▶ [Exercise]: Each line below from the one containing "hlow, hlast, ?_⟩" through the one containing "o).Nodup := by" should be output exactly as it stands, and no other line should appear.

▶ [Stored items]:
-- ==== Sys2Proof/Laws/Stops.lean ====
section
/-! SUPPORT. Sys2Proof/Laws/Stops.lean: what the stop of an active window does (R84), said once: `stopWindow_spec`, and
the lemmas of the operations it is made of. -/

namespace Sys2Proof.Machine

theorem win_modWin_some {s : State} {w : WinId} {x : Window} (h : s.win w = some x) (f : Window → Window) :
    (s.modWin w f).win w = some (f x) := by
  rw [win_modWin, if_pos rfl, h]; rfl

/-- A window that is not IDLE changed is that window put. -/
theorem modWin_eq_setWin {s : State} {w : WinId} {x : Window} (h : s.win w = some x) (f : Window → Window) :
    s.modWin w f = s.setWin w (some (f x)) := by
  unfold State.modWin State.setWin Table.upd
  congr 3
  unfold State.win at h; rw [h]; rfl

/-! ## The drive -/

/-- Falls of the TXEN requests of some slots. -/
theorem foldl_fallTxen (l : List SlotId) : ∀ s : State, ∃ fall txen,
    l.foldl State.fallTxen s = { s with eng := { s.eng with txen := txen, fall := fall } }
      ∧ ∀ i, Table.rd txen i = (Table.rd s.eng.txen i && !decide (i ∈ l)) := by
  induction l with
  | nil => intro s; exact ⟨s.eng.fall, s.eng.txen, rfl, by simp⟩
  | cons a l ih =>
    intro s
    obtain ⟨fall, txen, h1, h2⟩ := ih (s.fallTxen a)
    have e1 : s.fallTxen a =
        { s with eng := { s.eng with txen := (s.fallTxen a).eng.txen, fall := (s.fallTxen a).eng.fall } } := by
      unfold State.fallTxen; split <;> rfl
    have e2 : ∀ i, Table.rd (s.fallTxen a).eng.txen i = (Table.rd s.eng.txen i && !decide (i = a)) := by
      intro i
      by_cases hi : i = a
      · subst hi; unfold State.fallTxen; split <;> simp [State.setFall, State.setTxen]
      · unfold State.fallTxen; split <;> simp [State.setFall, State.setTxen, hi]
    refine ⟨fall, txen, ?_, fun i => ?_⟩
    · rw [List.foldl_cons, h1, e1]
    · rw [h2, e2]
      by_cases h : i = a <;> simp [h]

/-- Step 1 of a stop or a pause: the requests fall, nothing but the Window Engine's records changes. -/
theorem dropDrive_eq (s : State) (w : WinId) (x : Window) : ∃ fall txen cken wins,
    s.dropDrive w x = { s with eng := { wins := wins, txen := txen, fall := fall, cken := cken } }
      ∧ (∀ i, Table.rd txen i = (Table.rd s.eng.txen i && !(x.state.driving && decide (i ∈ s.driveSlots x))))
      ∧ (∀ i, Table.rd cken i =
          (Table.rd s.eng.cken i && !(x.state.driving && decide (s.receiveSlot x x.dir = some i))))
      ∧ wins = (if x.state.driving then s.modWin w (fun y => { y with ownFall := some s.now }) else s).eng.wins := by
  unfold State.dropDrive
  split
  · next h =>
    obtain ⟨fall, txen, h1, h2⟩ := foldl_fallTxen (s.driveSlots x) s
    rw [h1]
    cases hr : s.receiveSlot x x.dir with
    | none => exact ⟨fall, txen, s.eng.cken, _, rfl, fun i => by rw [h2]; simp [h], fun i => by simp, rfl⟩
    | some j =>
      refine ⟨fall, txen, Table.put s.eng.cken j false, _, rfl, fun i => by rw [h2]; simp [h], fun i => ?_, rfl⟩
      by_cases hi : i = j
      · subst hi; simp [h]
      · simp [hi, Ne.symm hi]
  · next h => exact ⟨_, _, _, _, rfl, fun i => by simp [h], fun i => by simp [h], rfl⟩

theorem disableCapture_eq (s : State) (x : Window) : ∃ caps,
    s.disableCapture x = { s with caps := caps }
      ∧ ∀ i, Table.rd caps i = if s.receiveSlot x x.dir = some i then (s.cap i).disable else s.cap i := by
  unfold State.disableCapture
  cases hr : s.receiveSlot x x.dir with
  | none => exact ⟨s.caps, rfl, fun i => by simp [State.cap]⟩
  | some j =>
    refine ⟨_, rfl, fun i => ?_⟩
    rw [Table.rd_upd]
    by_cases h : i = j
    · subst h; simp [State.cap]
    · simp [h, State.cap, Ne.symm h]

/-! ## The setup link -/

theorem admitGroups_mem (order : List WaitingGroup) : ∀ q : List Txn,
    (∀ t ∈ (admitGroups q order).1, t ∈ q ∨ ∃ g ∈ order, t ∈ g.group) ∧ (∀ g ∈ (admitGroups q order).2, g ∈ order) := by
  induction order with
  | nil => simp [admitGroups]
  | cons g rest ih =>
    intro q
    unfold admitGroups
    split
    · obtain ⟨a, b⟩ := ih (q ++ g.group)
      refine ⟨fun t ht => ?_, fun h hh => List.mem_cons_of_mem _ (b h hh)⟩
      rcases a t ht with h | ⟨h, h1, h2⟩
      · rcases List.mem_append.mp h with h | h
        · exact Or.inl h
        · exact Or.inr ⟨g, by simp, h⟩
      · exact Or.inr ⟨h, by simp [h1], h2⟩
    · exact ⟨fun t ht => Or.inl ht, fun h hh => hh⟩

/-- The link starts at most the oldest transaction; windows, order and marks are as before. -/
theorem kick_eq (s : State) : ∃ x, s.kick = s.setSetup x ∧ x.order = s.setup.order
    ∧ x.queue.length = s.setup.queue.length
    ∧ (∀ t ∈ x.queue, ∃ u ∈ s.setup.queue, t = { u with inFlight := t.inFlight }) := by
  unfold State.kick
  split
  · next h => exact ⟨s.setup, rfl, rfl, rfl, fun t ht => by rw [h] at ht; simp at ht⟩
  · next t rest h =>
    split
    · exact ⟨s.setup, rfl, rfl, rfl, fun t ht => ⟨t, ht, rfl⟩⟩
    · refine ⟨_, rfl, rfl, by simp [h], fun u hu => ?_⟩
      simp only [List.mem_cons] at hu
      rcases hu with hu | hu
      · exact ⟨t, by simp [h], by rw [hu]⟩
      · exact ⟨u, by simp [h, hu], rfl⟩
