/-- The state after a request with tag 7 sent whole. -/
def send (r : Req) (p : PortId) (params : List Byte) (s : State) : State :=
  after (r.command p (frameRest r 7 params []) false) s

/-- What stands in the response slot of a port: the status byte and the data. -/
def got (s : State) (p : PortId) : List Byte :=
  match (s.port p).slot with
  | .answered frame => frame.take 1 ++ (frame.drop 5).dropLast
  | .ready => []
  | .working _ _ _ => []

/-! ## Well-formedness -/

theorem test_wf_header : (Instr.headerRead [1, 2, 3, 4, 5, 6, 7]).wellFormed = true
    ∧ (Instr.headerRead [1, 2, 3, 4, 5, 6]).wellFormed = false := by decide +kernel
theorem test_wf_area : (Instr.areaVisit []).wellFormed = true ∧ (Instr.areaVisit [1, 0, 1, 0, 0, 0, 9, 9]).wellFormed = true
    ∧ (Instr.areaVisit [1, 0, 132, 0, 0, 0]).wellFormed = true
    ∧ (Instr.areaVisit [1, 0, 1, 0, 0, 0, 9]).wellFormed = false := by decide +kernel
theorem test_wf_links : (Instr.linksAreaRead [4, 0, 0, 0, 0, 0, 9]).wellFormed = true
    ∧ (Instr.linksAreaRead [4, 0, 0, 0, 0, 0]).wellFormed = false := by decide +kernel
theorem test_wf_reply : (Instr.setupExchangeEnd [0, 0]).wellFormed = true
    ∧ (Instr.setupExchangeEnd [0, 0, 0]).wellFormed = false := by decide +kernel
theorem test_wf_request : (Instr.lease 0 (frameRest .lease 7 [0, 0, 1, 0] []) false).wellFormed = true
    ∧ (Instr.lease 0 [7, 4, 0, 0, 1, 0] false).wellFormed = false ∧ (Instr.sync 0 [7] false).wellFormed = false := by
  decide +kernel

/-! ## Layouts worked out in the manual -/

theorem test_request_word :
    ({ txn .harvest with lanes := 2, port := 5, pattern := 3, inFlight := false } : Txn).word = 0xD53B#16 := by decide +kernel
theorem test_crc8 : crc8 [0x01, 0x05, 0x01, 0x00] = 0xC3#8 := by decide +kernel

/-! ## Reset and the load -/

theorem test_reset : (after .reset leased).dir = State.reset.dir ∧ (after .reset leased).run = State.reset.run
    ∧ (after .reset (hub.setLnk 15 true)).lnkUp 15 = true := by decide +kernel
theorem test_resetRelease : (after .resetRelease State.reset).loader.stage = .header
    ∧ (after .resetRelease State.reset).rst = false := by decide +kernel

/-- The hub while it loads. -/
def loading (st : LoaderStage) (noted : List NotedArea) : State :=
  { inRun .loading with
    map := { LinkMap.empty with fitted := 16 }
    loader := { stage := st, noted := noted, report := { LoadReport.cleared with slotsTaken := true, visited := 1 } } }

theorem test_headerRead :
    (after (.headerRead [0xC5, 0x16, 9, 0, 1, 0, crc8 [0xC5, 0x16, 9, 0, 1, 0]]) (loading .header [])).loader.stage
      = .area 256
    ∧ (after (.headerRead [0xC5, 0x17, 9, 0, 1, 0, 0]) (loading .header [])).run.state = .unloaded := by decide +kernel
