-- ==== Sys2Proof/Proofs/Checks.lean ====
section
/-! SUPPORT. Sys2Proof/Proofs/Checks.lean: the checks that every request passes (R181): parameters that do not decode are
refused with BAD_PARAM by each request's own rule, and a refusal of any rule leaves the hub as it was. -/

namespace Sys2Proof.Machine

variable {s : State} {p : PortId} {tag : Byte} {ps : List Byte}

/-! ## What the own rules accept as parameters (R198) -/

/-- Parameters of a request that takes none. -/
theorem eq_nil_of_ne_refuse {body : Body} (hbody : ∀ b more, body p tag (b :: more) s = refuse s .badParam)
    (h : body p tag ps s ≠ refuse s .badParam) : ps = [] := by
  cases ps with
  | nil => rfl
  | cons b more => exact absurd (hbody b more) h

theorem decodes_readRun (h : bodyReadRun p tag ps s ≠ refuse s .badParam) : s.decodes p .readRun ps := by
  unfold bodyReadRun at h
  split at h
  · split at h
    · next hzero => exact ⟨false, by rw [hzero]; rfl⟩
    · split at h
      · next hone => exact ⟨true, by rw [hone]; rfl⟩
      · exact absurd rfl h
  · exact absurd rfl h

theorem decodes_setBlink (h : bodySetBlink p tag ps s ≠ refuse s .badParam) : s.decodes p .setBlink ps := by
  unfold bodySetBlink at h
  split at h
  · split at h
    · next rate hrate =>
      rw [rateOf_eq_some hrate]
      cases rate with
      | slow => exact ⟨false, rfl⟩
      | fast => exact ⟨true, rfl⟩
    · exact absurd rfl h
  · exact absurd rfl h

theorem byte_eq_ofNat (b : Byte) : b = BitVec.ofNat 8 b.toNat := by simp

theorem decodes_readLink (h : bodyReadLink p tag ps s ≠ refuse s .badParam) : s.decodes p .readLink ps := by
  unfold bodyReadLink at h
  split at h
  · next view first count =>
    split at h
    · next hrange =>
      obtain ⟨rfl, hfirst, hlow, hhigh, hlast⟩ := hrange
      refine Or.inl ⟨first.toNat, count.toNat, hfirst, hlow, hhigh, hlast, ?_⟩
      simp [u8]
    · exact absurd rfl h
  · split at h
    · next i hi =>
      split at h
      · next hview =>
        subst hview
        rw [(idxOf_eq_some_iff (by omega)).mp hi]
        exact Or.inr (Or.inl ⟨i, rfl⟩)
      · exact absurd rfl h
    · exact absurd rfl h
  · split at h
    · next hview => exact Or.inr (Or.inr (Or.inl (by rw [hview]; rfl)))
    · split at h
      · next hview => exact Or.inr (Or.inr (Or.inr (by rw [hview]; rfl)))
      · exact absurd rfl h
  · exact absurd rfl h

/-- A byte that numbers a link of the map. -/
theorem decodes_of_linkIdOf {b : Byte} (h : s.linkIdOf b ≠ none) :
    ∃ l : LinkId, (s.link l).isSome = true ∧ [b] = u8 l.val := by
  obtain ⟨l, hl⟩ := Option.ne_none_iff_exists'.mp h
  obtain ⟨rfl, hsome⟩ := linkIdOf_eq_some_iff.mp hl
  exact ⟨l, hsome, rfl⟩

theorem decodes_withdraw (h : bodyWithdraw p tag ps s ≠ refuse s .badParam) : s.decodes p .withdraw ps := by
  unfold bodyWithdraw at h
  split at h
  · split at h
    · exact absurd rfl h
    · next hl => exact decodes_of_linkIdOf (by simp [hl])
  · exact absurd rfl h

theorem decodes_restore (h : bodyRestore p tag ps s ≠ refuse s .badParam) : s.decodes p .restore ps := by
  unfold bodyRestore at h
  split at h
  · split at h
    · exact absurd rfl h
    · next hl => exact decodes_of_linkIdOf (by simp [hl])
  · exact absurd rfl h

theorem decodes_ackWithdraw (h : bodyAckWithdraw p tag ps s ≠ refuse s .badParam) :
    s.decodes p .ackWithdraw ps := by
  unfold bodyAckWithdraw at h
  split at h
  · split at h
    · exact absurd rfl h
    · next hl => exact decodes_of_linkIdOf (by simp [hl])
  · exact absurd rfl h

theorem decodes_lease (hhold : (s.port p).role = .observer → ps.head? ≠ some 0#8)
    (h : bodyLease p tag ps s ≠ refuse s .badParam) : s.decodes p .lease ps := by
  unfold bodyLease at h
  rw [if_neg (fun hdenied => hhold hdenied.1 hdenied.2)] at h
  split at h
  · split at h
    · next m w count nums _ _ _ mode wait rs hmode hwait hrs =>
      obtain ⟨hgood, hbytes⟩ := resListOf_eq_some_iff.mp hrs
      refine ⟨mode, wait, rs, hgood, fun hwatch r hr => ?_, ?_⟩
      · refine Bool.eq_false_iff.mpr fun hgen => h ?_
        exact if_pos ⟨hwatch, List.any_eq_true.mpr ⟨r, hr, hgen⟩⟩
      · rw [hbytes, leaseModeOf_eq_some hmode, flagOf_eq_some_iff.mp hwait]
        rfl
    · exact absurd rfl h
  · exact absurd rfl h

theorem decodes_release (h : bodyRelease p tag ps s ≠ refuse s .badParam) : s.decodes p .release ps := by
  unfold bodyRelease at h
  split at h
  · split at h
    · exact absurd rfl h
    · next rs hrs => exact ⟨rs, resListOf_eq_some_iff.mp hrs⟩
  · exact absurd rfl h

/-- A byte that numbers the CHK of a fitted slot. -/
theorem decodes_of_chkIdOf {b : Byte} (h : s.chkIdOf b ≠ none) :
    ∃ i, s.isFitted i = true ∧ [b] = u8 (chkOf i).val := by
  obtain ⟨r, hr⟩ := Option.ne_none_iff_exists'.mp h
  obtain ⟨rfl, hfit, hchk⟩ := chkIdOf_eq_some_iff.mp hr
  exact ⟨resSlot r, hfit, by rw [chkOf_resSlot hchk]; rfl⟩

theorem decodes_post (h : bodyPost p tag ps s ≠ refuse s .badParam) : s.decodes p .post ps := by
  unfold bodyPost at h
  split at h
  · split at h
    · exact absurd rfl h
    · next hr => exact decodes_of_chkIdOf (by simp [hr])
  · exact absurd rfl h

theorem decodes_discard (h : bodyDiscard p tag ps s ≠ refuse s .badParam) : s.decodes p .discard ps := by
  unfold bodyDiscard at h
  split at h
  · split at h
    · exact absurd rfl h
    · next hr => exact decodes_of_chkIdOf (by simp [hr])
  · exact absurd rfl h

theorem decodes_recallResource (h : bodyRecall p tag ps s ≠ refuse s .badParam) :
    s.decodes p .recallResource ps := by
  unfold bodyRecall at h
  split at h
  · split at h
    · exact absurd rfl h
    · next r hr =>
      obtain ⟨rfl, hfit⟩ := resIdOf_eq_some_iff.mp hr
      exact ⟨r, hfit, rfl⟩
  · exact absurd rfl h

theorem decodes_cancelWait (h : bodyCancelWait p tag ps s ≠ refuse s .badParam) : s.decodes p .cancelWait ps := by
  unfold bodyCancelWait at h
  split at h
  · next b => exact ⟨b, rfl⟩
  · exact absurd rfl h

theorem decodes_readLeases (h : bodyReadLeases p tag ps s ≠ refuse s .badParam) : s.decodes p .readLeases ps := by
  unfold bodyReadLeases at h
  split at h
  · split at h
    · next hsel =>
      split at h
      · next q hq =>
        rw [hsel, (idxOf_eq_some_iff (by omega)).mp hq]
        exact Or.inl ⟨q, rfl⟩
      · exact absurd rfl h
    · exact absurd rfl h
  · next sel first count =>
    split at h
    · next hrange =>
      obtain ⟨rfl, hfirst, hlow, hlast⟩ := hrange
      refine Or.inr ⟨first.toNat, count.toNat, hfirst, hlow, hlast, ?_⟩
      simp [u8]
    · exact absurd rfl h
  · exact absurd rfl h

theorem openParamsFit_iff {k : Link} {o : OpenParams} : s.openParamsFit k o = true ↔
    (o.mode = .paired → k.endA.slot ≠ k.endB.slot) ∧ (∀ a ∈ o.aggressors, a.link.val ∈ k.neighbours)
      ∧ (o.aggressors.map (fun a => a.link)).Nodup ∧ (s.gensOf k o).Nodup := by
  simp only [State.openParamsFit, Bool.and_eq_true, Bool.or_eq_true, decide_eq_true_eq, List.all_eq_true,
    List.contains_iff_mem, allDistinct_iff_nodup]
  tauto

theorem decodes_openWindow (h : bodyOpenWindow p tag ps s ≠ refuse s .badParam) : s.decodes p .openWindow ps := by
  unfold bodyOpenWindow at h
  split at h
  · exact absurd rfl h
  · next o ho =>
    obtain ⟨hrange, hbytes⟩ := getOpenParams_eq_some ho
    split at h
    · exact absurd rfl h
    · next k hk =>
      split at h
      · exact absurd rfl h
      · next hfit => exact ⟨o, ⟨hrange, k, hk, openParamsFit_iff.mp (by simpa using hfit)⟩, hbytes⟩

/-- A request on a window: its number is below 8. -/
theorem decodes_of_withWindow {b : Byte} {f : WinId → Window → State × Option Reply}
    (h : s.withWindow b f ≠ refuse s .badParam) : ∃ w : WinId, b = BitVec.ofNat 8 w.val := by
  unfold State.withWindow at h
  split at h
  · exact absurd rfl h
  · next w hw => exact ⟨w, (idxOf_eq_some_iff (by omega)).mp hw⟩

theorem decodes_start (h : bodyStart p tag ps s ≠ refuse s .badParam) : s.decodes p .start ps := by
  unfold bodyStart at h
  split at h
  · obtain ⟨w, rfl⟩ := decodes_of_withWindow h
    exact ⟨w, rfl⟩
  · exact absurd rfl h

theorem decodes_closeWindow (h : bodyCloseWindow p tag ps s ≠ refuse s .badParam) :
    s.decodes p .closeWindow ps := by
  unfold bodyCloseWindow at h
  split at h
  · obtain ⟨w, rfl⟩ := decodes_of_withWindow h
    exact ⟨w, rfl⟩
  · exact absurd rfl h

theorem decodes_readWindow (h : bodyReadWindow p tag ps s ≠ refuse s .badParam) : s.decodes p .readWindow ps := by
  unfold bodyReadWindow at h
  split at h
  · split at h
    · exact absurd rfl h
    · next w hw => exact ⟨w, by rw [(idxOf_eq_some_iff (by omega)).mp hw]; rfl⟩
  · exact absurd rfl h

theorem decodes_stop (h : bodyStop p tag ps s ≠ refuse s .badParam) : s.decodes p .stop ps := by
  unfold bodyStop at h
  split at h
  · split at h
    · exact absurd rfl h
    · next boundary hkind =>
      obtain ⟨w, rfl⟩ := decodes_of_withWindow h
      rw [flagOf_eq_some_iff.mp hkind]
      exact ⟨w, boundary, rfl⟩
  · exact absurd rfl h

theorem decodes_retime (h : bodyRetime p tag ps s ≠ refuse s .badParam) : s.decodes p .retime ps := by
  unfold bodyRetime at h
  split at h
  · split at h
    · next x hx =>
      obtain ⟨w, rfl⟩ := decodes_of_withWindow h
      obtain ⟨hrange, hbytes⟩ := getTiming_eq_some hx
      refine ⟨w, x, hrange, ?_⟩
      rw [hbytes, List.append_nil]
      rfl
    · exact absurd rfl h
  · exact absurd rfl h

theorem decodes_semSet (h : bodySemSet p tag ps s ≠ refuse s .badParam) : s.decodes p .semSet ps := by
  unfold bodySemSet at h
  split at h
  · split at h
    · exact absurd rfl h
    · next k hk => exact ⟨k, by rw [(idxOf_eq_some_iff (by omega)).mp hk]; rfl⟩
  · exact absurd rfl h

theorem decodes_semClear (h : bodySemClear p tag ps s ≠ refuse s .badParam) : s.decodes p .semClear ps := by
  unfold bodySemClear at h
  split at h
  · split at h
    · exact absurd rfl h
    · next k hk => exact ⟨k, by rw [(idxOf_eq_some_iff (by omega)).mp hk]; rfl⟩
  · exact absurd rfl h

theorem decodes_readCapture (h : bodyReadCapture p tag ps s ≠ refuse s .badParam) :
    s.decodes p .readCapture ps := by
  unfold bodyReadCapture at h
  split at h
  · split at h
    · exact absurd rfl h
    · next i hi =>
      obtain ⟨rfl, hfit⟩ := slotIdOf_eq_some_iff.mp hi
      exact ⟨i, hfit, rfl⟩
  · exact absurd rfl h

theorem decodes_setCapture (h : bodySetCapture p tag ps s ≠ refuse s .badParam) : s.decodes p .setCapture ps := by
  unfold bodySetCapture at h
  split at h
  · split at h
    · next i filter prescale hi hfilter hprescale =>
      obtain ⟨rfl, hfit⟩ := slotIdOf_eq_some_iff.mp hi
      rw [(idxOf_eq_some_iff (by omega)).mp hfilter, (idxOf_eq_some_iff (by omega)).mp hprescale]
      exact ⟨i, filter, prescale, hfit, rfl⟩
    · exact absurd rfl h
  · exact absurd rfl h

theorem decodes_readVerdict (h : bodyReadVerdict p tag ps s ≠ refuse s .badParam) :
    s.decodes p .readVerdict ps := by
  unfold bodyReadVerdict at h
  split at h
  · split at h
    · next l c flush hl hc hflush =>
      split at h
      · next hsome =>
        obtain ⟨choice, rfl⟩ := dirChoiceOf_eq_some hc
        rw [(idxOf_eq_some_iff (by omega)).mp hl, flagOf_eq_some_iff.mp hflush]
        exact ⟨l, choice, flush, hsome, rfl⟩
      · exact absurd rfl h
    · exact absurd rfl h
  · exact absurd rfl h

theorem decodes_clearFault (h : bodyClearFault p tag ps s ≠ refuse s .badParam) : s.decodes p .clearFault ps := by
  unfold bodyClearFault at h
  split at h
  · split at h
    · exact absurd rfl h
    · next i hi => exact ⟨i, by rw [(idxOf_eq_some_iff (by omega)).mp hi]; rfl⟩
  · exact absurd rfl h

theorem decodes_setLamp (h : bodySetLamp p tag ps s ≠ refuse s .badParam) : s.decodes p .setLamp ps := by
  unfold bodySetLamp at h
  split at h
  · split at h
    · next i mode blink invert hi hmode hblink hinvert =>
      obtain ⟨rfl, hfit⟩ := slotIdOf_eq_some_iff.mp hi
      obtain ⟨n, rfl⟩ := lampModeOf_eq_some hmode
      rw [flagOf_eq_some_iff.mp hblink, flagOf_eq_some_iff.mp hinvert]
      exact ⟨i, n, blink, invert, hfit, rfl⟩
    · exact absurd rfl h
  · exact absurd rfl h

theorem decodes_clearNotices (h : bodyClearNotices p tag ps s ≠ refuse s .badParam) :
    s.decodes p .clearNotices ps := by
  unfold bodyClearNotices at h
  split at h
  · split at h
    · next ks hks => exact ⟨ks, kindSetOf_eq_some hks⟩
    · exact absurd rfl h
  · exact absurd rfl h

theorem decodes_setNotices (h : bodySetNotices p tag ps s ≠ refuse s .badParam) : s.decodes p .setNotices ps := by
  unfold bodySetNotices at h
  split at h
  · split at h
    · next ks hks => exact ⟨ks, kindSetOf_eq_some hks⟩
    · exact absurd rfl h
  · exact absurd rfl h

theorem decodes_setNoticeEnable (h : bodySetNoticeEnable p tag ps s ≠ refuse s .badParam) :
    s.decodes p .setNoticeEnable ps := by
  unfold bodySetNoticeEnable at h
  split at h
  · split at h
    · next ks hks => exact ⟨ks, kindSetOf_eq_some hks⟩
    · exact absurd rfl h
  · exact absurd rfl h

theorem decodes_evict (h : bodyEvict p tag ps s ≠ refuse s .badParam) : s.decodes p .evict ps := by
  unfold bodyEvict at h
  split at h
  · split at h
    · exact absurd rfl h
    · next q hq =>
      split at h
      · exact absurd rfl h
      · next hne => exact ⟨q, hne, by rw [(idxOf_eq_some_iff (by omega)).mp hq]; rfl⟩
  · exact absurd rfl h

▶ [Result of the task]:
      refine Or.inr ⟨first.toNat, count.toNat, hfirst, hlow, hlast, ?_⟩
      simp [u8]
    · exact absurd rfl h
  · exact absurd rfl h

theorem openParamsFit_iff {k : Link} {o : OpenParams} : s.openParamsFit k o = true ↔
    (o.mode = .paired → k.endA.slot ≠ k.endB.slot) ∧ (∀ a ∈ o.aggressors, a.link.val ∈ k.neighbours)
      ∧ (o.aggressors.map (fun a => a.link)).Nodup ∧ (s.gensOf k o).Nodup := by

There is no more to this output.